Provided entries:

-- ==== Sys2Proof/Machine/Image.lean ====
section
/-!
DEFINITION. The Crever image and its updates (R545 to R550, R614): the checks of a whole image, the update over the host path and over
PLDM, and the end of a write.
-/
namespace Sys2Proof.Machine

/-- A little-endian number of n bytes at an offset. -/
def at' (b : List Byte) (o n : Nat) : Nat := leNat ((b.drop o).take n)

/-- A directory entry (R547). -/
structure Comp where
  type : Nat
  svn : Nat
  off : Nat
  len : Nat
  digest : List Byte
  deriving DecidableEq, Repr

/-- Entry i of the directory. -/
def imageComp (b : List Byte) (i : Nat) : Comp :=
  let o := 0x40 + 96 * i
  ⟨at' b o 1, at' b (o + 2) 2, at' b (o + 4) 4, at' b (o + 8) 4, (b.drop (o + 12)).take 64⟩

/-- The longest component of a type. -/
def compMax : Nat → Nat
  | 1 => 0x80_0000 | 2 => 0x8_0000 | 3 => 0x40_0000 | 4 => 0x10_0000 | _ => 0

/-- Bytes that the signature covers: the header up to 0x5FF, with the entry of CONFIG replaced by zeros (R546). -/
def signedBytes (b : List Byte) : List Byte :=
  b.take 0x40 ++ (List.range 15).flatMap (fun i =>
    if (imageComp b i).type = 4 then List.replicate 96 0 else (b.drop (0x40 + 96 * i)).take 96) ++ (b.drop 0x5E0).take 0x20

/-- The public signing key whose hash fuse k holds (R546). -/
def signingKey (k : Nat) : List Byte := leBytes 132 (Config.fuseValue (2 ^ 40 + 8192 + 512 * k))

/-- The header holds, and its signature verifies under a fused key that is not revoked (R546). -/
def headerOk (b : List Byte) : Bool :=
  let n := at' b 12 1
  let k := at' b 13 1
  decide (4096 ≤ b.length) && at' b 0 4 == 0x5652_4358 && at' b 4 2 == 1 && decide (at' b 6 2 < 2) && decide (at' b 8 4 ≤ b.length) &&
    decide (4 ≤ n ∧ n ≤ 15) && decide (k < 2) &&
    ((b.drop (0x40 + 96 * n)).take (96 * (15 - n))).all (fun x => x == 0) &&
    !bit (Config.fuseValue (2 ^ 40 + 2049)) k &&
    ecdsaVerify (signingKey k) (signedBytes b) ((b.drop 0x600).take 132)

/-- The components lie in the image, apart and aligned, each type once, and hash to their digests (R547). -/
def compsOk (b : List Byte) (cs : List Comp) : Bool :=
  [1, 2, 3, 4].all (fun t => (cs.filter (fun c => c.type == t)).length == 1) &&
    cs.all (fun c => decide (1 ≤ c.type ∧ c.type ≤ 4 ∧ c.off % 4096 = 0 ∧ 4096 ≤ c.off ∧ c.off + c.len ≤ at' b 8 4 ∧ c.len ≤ compMax c.type) &&
      sha512 ((b.drop c.off).take c.len) == c.digest) &&
    cs.all (fun c => cs.all (fun d => c == d || decide (c.off + c.len ≤ d.off) || decide (d.off + d.len ≤ c.off)))

/-- The configuration section's records, if its header and CRC hold (R548). -/
def configRecords (c : List Byte) : Option (List (Nat × Nat × Nat × Nat)) :=
  let n := at' c 8 4
  let body := (c.drop 64).take (16 * n)
  if at' c 0 4 = 0x4746_4358 ∧ at' c 4 2 = 1 ∧ 64 + 16 * n ≤ c.length ∧ (crc32c body).toNat = at' c 12 4 then
    some ((List.range n).map (fun i => (at' body (16 * i) 2, at' body (16 * i + 2) 2, at' body (16 * i + 4) 4, at' body (16 * i + 8) 4)))
  else none

/-- Checks a whole image: the facts that a start needs, or the result code of R550. -/
def State.checkImage (s : State) (b : List Byte) : Except Nat ImageFacts :=
  if !headerOk b then .error 3
  else
    let cs := (List.range (at' b 12 1)).map (imageComp b)
    if !compsOk b cs then .error 4
    else
      let c (t : Nat) : Comp := (cs.find? (fun x => x.type == t)).getD ⟨0, 0, 0, 0, []⟩
      match configRecords ((b.drop (c 4).off).take (c 4).len) with
      | none => .error 4
      | some cfg =>
        let svns := [(c 1).svn, (c 2).svn, (c 3).svn]
        if (List.range 3).any (fun i => decide (svns.getD i 0 < s.minSvn i)) then .error 5
        else .ok { id := (b.drop 16).take 16, raise := bit (at' b 6 2) 0, svns, engineLen := (c 2).len, ucLen := (c 3).len
                   digests := [1, 2, 3, 4].map (fun t => (c t).digest), cfg }

/-- An update request ends without a write. -/
def State.updateRefused (s : State) (r : Nat) : State :=
  ((s.put bootU Reg.boot.updateResult r).irq bootU (2 ^ 18)).modEvent 0xA00B r 0

/-- The slot is erased and written with a checked image. -/
def State.beginUpdate (s : State) (kind : Nat) (f : ImageFacts) : State :=
  (s.setSys (fun x => { x with update := some (kind, f) })).put bootU Reg.boot.updateBusy 1 |>.put bootU Reg.boot.updateDoneKib 0

/-- IMAGE_UPDATE (R550): BOOT.UPDATE.GO. Only the PF updates by this path, in TEST, SERVICE or RECOVERY, from an image staged in a
partition's local memory. -/
def execImageUpdate (src : Src) (s : State) : Host.Outcome State Fault Refusal :=
  .next (
    if !notVf src || s.ustate s.mccHolder == stFaulted then s
    else if src ≠ .pf ∨ (s.mode ≠ 1 ∧ s.mode ≠ 2 ∧ s.mode ≠ 3) then s.updateRefused 7
    else if s.sys.update.isSome then s.put bootU Reg.boot.updateResult 1
    else
      let a := s.get bootU Reg.boot.updateAddr
      let n := s.get bootU Reg.boot.updateLen
      if !dgaFormed a ∨ dgaNode a ≠ s.node ∨ dgaSpace a ≠ 0 ∨ n = 0 ∨ 66_846_720 < n ∨ !(List.range 8).any (fun p => s.inRegion p (dgaOff a) n) then
        s.updateRefused 2
      else
        let b := s.argBytes a n
        match s.checkImage b.1 with
        | .error r => b.2.updateRefused r
        | .ok f => b.2.beginUpdate 0 f)

/-- UPDATE_DONE (R550): the slot has been programmed and read back, or a step of it has failed. -/
def execUpdateDone (ok : Bool) (kib : Nat) (s : State) : Host.Outcome State Fault Refusal :=
  .next (
    match s.sys.update with
    | none => s
    | some (_, f) =>
      let s1 := (s.setSys (fun x => { x with
        update := none, slotBad := !ok, slot := if ok then some f else x.slot })).put bootU Reg.boot.updateBusy 0
      let s2 := s1.put bootU Reg.boot.updateDoneKib kib
      if ok then ((s2.put bootU Reg.boot.failsConsec 0).count bootU 7 1).updateRefused 0 else s2.updateRefused 6)

end Sys2Proof.Machine
end

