/-- The operands of a command are such as the world outside can give. -/
def Instr.wellFormed : Instr → Bool
  | .registerWrite src addr size data => okSrc src && lt addr 0x410_0000 && okSize size && lt data (2 ^ 64)
  | .rwtWrite src addr size data => okSrc src && lt addr 0x410_0000 && okSize size && lt data (2 ^ 64)
  | .ctrlEnableClear u src => u.valid && okSrc src
  | .ctrlEnableSet u src => u.valid && okSrc src
  | .ctrlFreeze u src _ => u.valid && okSrc src
  | .ctrlForce u src => u.valid && okSrc src
  | .ctrlExpertEn u src => u.valid && okSrc src
  | .unitDrainComplete u => u.valid
  | .breakPointAbort u => u.valid
  | .unitFault u => u.valid
  | .irqStatusClear u src mask => u.valid && okSrc src && lt mask (2 ^ 32)
  | .irqForce u src mask => u.valid && okSrc src && lt mask (2 ^ 32)
  | .errLogRead u src => u.valid && okSrc src
  | .snapshot u src => u.valid && okSrc src
  | .clear u src _ => u.valid && okSrc src
  | .planLoad src part pslot => okSrc src && lt part 8 && lt pslot 4
  | .planUnload src part pslot => okSrc src && lt part 8 && lt pslot 4
  | .planUnloadDone part pslot => lt part 8 && lt pslot 4
  | .stepForm part => lt part 8
  | .stepHeader part hdr => lt part 8 && okHeader hdr
  | .stepAnswer part member _ => lt part 8 && lt member 16
  | .stepStart part => lt part 8
  | .templateIssue part tmpl => lt part 8 && lt tmpl 65536
  | .templateSkip part tmpl => lt part 8 && lt tmpl 65536
  | .laneIssue part tmpl lane => lt part 8 && lt tmpl 65536 && lt lane 256
  | .laneComplete u => u.valid
  | .nop part tmpl => lt part 8 && lt tmpl 65536
  | .stepEnd part resAddr => lt part 8 && lt resAddr (2 ^ 64)
  | .voteReceived part member step attempt _ _ resAddr => lt part 8 && lt member 16 && lt step (2 ^ 64) && lt attempt 256 && lt resAddr (2 ^ 64)
  | .commitReceived part step slots resAddr => lt part 8 && lt step (2 ^ 64) && commits slots && lt resAddr (2 ^ 64)
  | .tokenWrite part => lt part 8
  | .voteTimeout part => lt part 8
  | .rq0Doorbell src part value => okSrc src && lt part 8 && lt value (2 ^ 32)
  | .rq1Doorbell src part value => okSrc src && lt part 8 && lt value (2 ^ 32)
  | .requestDescriptor part bytes => lt part 8 && lenOpt bytes 128
  | .abortDescriptor part bytes => lt part 8 && lenOpt bytes 128
  | .admitRequest part => lt part 8
  | .admissionRecord part slots resumed desc => lt part 8 && slotList slots && words resumed && len desc 128
  | .admissionAck part member slot => lt part 8 && lt member 16 && lt slot 32768
  | .tokHeadWrite src part value => okSrc src && lt part 8 && lt value (2 ^ 32)
  | .evtHeadWrite src part value => okSrc src && lt part 8 && lt value (2 ^ 32)
  | .hifStatusClear src part mask => okSrc src && lt part 8 && lt mask (2 ^ 32)
  | .ringsEnable src part => okSrc src && lt part 8
  | .ringsDisable src part => okSrc src && lt part 8
  | .mevtEnable src => okSrc src
  | .mevtHeadWrite src value => okSrc src && lt value (2 ^ 32)
  | .coalTimeout ring => okRing ring
  | .vfFlr p => lt p 8
  | .numvfsWrite n => lt n 9
  | .portHDown _ => true
  | .cxlMemRead w ev => lt w (2 ^ 36) && okMemEv ev
  | .cxlMemWrite w data _ ev => lt w (2 ^ 36) && len data 64 && okMemEv ev
  | .identifyMemoryDevice src => okSrc src
  | .getSupportedLogs src => okSrc src
  | .tableAccess src => okSrc src
  | .discovery src ix => okSrc src && lt ix 256
  | .getVersion via => okSrc via
  | .getCapabilities via size => okSrc via && lt size (2 ^ 32)
  | .negotiateAlgorithms via asym hash dhe aead => okSrc via && lt asym (2 ^ 32) && lt hash (2 ^ 32) && lt dhe (2 ^ 32) && lt aead (2 ^ 32)
  | .getDigests via => okSrc via
  | .getCertificate via slot offset len => okSrc via && lt slot 256 && lt offset 65536 && lt len 65536
  | .challenge via slot nonce => okSrc via && lt slot 256 && len nonce 32
  | .getMeasurements via index _ nonce => okSrc via && lt index 256 && len nonce 32
  | .keyExchange via => okSrc via
  | .finish via id => okSrc via && lt id (2 ^ 32)
  | .spdmHeartbeat via id => okSrc via && lt id (2 ^ 32)
  | .keyUpdate via id => okSrc via && lt id (2 ^ 32)
  | .endSession via id => okSrc via && lt id (2 ^ 32)
  | .chunkGet via handle seq => okSrc via && lt handle 256 && lt seq (2 ^ 32)
  | .ideKm via id stream _ => okSrc via && lt id (2 ^ 32) && lt stream 256
  | .mtMm u ev => unitIn u [.mt] && okLaneEv ev
  | .mtMmCb u ev => unitIn u [.mt] && okLaneEv ev
  | .mtMmGrouped u ev => unitIn u [.mt] && okLaneEv ev
  | .attn u ev => unitIn u [.ae] && okLaneEv ev
  | .summarise u ev => unitIn u [.ae] && okLaneEv ev
  | .score u ev => unitIn u [.ae] && okLaneEv ev
  | .pick u ev => unitIn u [.ae] && okLaneEv ev
  | .merge u ev => unitIn u [.ae] && okLaneEv ev
  | .norm u ev => unitIn u [.ew] && okLaneEv ev
  | .act u ev => unitIn u [.ew] && okLaneEv ev
  | .gated u ev => unitIn u [.ew] && okLaneEv ev
  | .add u ev => unitIn u [.ew] && okLaneEv ev
  | .rope u ev => unitIn u [.ew] && okLaneEv ev
  | .shfCopy u ev => unitIn u [.shf] && okLaneEv ev
  | .quant u ev => unitIn u [.shf] && okLaneEv ev
  | .gather u ev => unitIn u [.shf] && okLaneEv ev
  | .scatter u ev => unitIn u [.shf] && okLaneEv ev
  | .kvWrite u ev => unitIn u [.shf] && okLaneEv ev
  | .gate u ev => unitIn u [.xr] && okLaneEv ev
  | .dispatch u ev => unitIn u [.xr] && okLaneEv ev
  | .sample u ev => unitIn u [.smp] && okLaneEv ev
  | .run u ev => unitIn u [.uc] && okLaneEv ev
  | .exit u a0 io ev => unitIn u [.uc] && lt a0 (2 ^ 64) && okIo io && okLaneEv ev
  | .trace u word => unitIn u [.uc] && lt word (2 ^ 64)
  | .kernelTrap u pc cause val io => unitIn u [.uc] && lt pc (2 ^ 64) && lt cause (2 ^ 64) && lt val (2 ^ 64) && okIo io
  | .kernelTimeout u io => unitIn u [.uc] && okIo io
  | .dmaCopy u ev => unitIn u [.dma] && okLaneEv ev
  | .fill u ev => unitIn u [.dma] && okLaneEv ev
  | .push u ev => unitIn u [.dma] && okLaneEv ev
  | .allReduce u => unitIn u [.ce]
  | .reduceScatter u => unitIn u [.ce]
  | .allGather u => unitIn u [.ce]
  | .broadcast u => unitIn u [.ce]
  | .barrier u => unitIn u [.ce]
  | .allToAll u => unitIn u [.ce]
  | .alloc u => unitIn u [.pge]
  | .prefetch u => unitIn u [.pge]
  | .pgeLookup part _ qs => lt part 8 && okQueries qs
  | .pgeReserve part => lt part 8
  | .migStart part src => lt part 8 && lt src (2 ^ 30)
  | .migCopyDone part src _ => lt part 8 && lt src (2 ^ 30)
  | .forwardRewrite part slot => lt part 8 && lt slot 32768
  | .summaryRecompute part slot n => lt part 8 && lt slot 32768 && lt n (2 ^ 32)
  | .pgeSweep part => lt part 8
  | .tableRequest r => okReq r
  | .burstComplete u => unitIn u [.tbl]
  | .tableScrub u aged => unitIn u [.tbl] && beats aged
  | .tblInjectCe u src => unitIn u [.tbl] && okSrc src
  | .tblInjectUe u src => unitIn u [.tbl] && okSrc src
  | .bankSpareCopy u _ => unitIn u [.tbl]
  | .memRead off n ev => lt off (2 ^ 48) && okRun off n && okMemEv ev
  | .memWrite off d _ ev => lt off (2 ^ 48) && short d && okMemEv ev
  | .memPatrol u bad corrected => unitIn u [.mem] && beats bad && lt corrected (2 ^ 32)
  | .memRecentre u _ => unitIn u [.mem]
  | .memSpareCopy u _ upto => unitIn u [.mem] && lt upto 16777217
  | .memInjectEdc u src => unitIn u [.mem] && okSrc src
  | .memInjectTag u src => unitIn u [.mem] && okSrc src
  | .tierRead off n ev => lt off (2 ^ 48) && okRun off n && okMemEv ev
  | .tierWrite off d _ ev => lt off (2 ^ 48) && short d && okMemEv ev
  | .tierTimeout off n => lt off (2 ^ 48) && okRun off n
  | .tierDown port => lt port 2
  | .tierInjectTag u src => unitIn u [.tier] && okSrc src
  | .remoteRequest p => okPkt p
  | .remoteResponse p => okPkt p
  | .tc2Timeout port tag => lt port 24 && lt tag 512
  | .pushReceive p => okPkt p
  | .pushAck node cls seq _ => lt node 64 && lt cls 2 && lt seq (2 ^ 32)
  | .peerDetect port => lt port 24
  | .trainingComplete port txFailed rxFailed _ => lt port 24 && lt txFailed (2 ^ 17) && lt rxFailed (2 ^ 17)
  | .dataBlock port seq pkts fixed => lt port 24 && lt seq (2 ^ 32) && okPkts pkts && okFixed fixed
  | .badSlot port uncorrectable => lt port 24 && lt uncorrectable 65536
  | .idle port next => lt port 24 && lt next (2 ^ 24)
  | .nak port next => lt port 24 && lt next (2 ^ 24)
  | .replayBlock port next seq => lt port 24 && lt next (2 ^ 24) && lt seq (2 ^ 32)
  | .retrain port next => lt port 24 && lt next (2 ^ 24)
  | .goodbye port => lt port 24
  | .nakRepeatTimeout port => lt port 24
  | .ackTimeout port => lt port 24
  | .retryLimit port => lt port 24
  | .lossOfSignal port mask => lt port 24 && lt mask (2 ^ 17)
  | .serSwap port lane rate => lt port 24 && lt lane 17 && lt rate (2 ^ 32)
  | .cmdRetrain port src => lt port 24 && okSrc src
  | .retrainComplete port txFailed rxFailed peerNext => lt port 24 && lt txFailed (2 ^ 17) && lt rxFailed (2 ^ 17) && lt peerNext (2 ^ 24)
  | .recoverMax port => lt port 24
  | .downRetry port => lt port 24
  | .injectLaneFail port src mask => lt port 24 && okSrc src && lt mask (2 ^ 17)
  | .injectBadSlot port src => lt port 24 && okSrc src
  | .helloTimer port => lt port 24
  | .hello port node peerPort suits nstate => lt port 24 && lt node 64 && lt peerPort 32 && lt suits 8 && lt nstate 4
  | .helloStale port => lt port 24
  | .keepaliveTimer => true
  | .keepalive node nstate => lt node 64 && lt nstate 4
  | .nodeTimeout node => lt node 64
  | .packetRoute port tc hops _ full => okPort port && lt tc 8 && lt hops 4 && lt full (2 ^ 27)
  | .loss p reason => okPkt p && lt reason 256
  | .mark port tc level => lt port 24 && lt tc 8 && lt level 3
  | .routeWrite src ver node value => okSrc src && lt ver 2 && lt node 64 && lt value (2 ^ 32)
  | .telemTimer => true
  | .telemSel r src port => lt r 2 && okSrc src && lt port 32
  | .injectLoss r src => lt r 2 && okSrc src
  | .collChunk p => okPkt p
  | .ready g node gen sq => lt g 64 && lt node 64 && lt gen 256 && lt sq (2 ^ 32)
  | .counts g node gen sq nums => lt g 64 && lt node 64 && lt gen 256 && lt sq (2 ^ 32) && words nums
  | .nakChunk g node gen sq ph ch => lt g 64 && lt node 64 && lt gen 256 && lt sq (2 ^ 32) && lt ph 4 && lt ch 65536
  | .digest g node gen sq sent result flags => lt g 64 && lt node 64 && lt gen 256 && lt sq (2 ^ 32) && lt sent (2 ^ 32) && lt result (2 ^ 32) && lt flags (2 ^ 32)
  | .cancel g node gen sq => lt g 64 && lt node 64 && lt gen 256 && lt sq (2 ^ 32)
  | .lost g node mask => lt g 64 && lt node 64 && lt mask (2 ^ 64)
  | .reform g node gen mask => lt g 64 && lt node 64 && lt gen 256 && lt mask (2 ^ 64)
  | .reformAck g node gen => lt g 64 && lt node 64 && lt gen 256
  | .reformDone g node gen => lt g 64 && lt node 64 && lt gen 256
  | .credit g node pool n => lt g 64 && lt node 64 && lt pool 2 && lt n (2 ^ 32)
  | .collectiveTimeout g => lt g 64
  | .ceInjectCrc u src => unitIn u [.ce] && okSrc src
  | .ceInjectDigest u src => unitIn u [.ce] && okSrc src
  | .sessionOpen src part => okSrc src && lt part 8
  | .sessionClose src part => okSrc src && lt part 8
  | .importBegin src part wrap bundle => okSrc src && lt part 8 && lt wrap (2 ^ 64) && lt bundle (2 ^ 64)
  | .importRun src part list count => okSrc src && lt part 8 && lt list (2 ^ 64) && lt count (2 ^ 32)
  | .importEnd src part => okSrc src && lt part 8
  | .importAbort src part => okSrc src && lt part 8
  | .unsealCmd src part => okSrc src && lt part 8
  | .scrubComplete part => lt part 8
  | .debugChallenge src part => okSrc src && lt part 8
  | .debugUnlock src part arg0 => okSrc src && lt part 8 && lt arg0 (2 ^ 64)
  | .limiterTick m => okPower m
  | .fastLimit p10us => lt p10us 65536
  | .hostCapWrite src watts => okSrc src && lt watts 65536
  | .throtAssert => true
  | .throtRelease => true
  | .rampModeAssert p1ms => lt p1ms 65536
  | .rampModeRelease => true
  | .syncTick elapsed p1ms => lt elapsed (2 ^ 32) && lt p1ms 65536
  | .syncLost => true
  | .phasePreset part phase => lt part 8 && lt phase 256
  | .droop u cycles => unitIn u [.mt, .uc] && lt cycles (2 ^ 32)
  | .gateIdle u => unitIn u [.mt, .uc]
  | .unitWake u => unitIn u [.mt, .uc]
  | .parkCmd src => okSrc src
  | .parkAuto => true
  | .wakeCmd src => okSrc src
  | .wakeComplete => true
  | .thermalSample x temps pUnit pDie => okSensor x && len temps (sensorParts x) && lt pUnit (2 ^ 32) && lt pDie (2 ^ 32)
  | .thermalCapTick => true
  | .thermalStop => true
  | .coolantLoss => true
  | .coldPlateCheck inlet outlet rise watts => lt inlet 65536 && lt outlet 65536 && lt rise 65536 && lt watts 65536
  | .currentCheck rails watts => lt rails (2 ^ 32) && lt watts 65536
  | .sensorFloorExpiry src => lt src 3
  | .powerControlLost => true
  | .modRstAssert => true
  | .modRstRelease _ inlet => lt inlet 65536
  | .pwrEnHigh _ inlet => lt inlet 65536
  | .pwrEnLow => true
  | .stageComplete ev => okStage ev
  | .bcastRoundEnd misses => okMisses misses
  | .coreReady u _ => u.valid
  | .startWatchdog => true
  | .startRetry => true
  | .stableTimeout => true
  | .restart src => okSrc src
  | .enterRecovery src => okSrc src
  | .recoveryEntered => true
  | .leaveRecovery src => okSrc src
  | .toService src => okSrc src
  | .enterMinimal src => okSrc src
  | .clearFails src => okSrc src
  | .imageUpdate src => okSrc src
  | .updateDone _ kib => lt kib 65281
  | .cmpRstAssert => true
  | .resetCompute src => okSrc src
  | .computeRestart => true
  | .hsEnClose => true
  | .hotswapDebounce => true
  | .hotswapRampDone _ inlet => lt inlet 65536
  | .hsEnOpen => true
  | .vinLockout => true
  | .circuitBreakerTrip => true
  | .breakerRetry => true
  | .spareReady spare => spare.valid
  | .remapApply u => u.valid
  | .remapDrainTimeout u => u.valid
  | .discardProgrammed => true
  | .openTxn src => okSrc src
  | .commit src => okSrc src
  | .abort src => okSrc src
  | .txnApply => true
  | .breakTimeout => true
  | .txnTimeout => true
  | .fenced part => lt part 8
  | .release src mask => okSrc src && lt mask 8
  | .capture src => okSrc src
  | .ownerHeartbeat pair => lt pair 3
  | .ownershipPass pair => lt pair 3
  | .journalRecord pair => lt pair 2
  | .journalOut pair => lt pair 2
  | .scanSlice pair _ _ => lt pair 3
  | .digestCompare pair _ => lt pair 3
  | .setdasa fixed dyn => lt fixed 128 && lt dyn 128
  | .entdaa dyn => lt dyn 128
  | .rstdaa => true
  | .setmrl n => lt n 65536
  | .getmrl => true
  | .hotJoin => true
  | .aonStatusRead _ => true
  | .setEndpointId eid => lt eid 256
  | .heartbeat seq => lt seq (2 ^ 32)
  | .regRead page off count => lt page 65536 && lt off 65536 && lt count 256
  | .regWrite page off mask value _ => lt page 65536 && lt off 65536 && lt mask (2 ^ 32) && lt value (2 ^ 32)
  | .setTime ms => lt ms (2 ^ 64)
  | .getSensorReading id => lt id (2 ^ 32)
  | .pollForPlatformEventMessage => true
  | .pldmFirmwareUpdate _ => true
  | .activateFirmware => true
  | .wdtExpired => true
  | .refclkLost => true
  | .refclkReturn => true
  | .ageingMeasure u mhz => unitIn u [.mt, .uc] && lt mhz 65536
  | .portHLinkUp width rate => lt width 8 && lt rate (2 ^ 32)
  | .tierPortUp port width rate => lt port 2 && lt width 8 && lt rate (2 ^ 32)
  | .vinInRange => true
  | .pushAckTimeout node cls seq => lt node 64 && lt cls 2 && lt seq (2 ^ 32)
  | .chunkResendTimer p => okPkt p
  | .trngHealthTest _ => true
  | .fwRestart _ => true
  | .interlockFault => true
  | .heartbeatGap pair => lt pair 3
  | .headerWithdrawal part step => lt part 8 && lt step (2 ^ 64)
  | .hashList part slot _ lead => lt part 8 && lt slot 32768 && lt lead 64
  | .prefixReport part member slot hits => lt part 8 && lt member 16 && lt slot 32768 && lt hits (2 ^ 32)
  | .dummySynced pair => lt pair 2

Task goal: For each line in the entries that contains the string "inlet", make a copy.

Answer:
  | .coldPlateCheck inlet outlet rise watts => lt inlet 65536 && lt outlet 65536 && lt rise 65536 && lt watts 65536
  | .modRstRelease _ inlet => lt inlet 65536
  | .pwrEnHigh _ inlet => lt inlet 65536
  | .hotswapRampDone _ inlet => lt inlet 65536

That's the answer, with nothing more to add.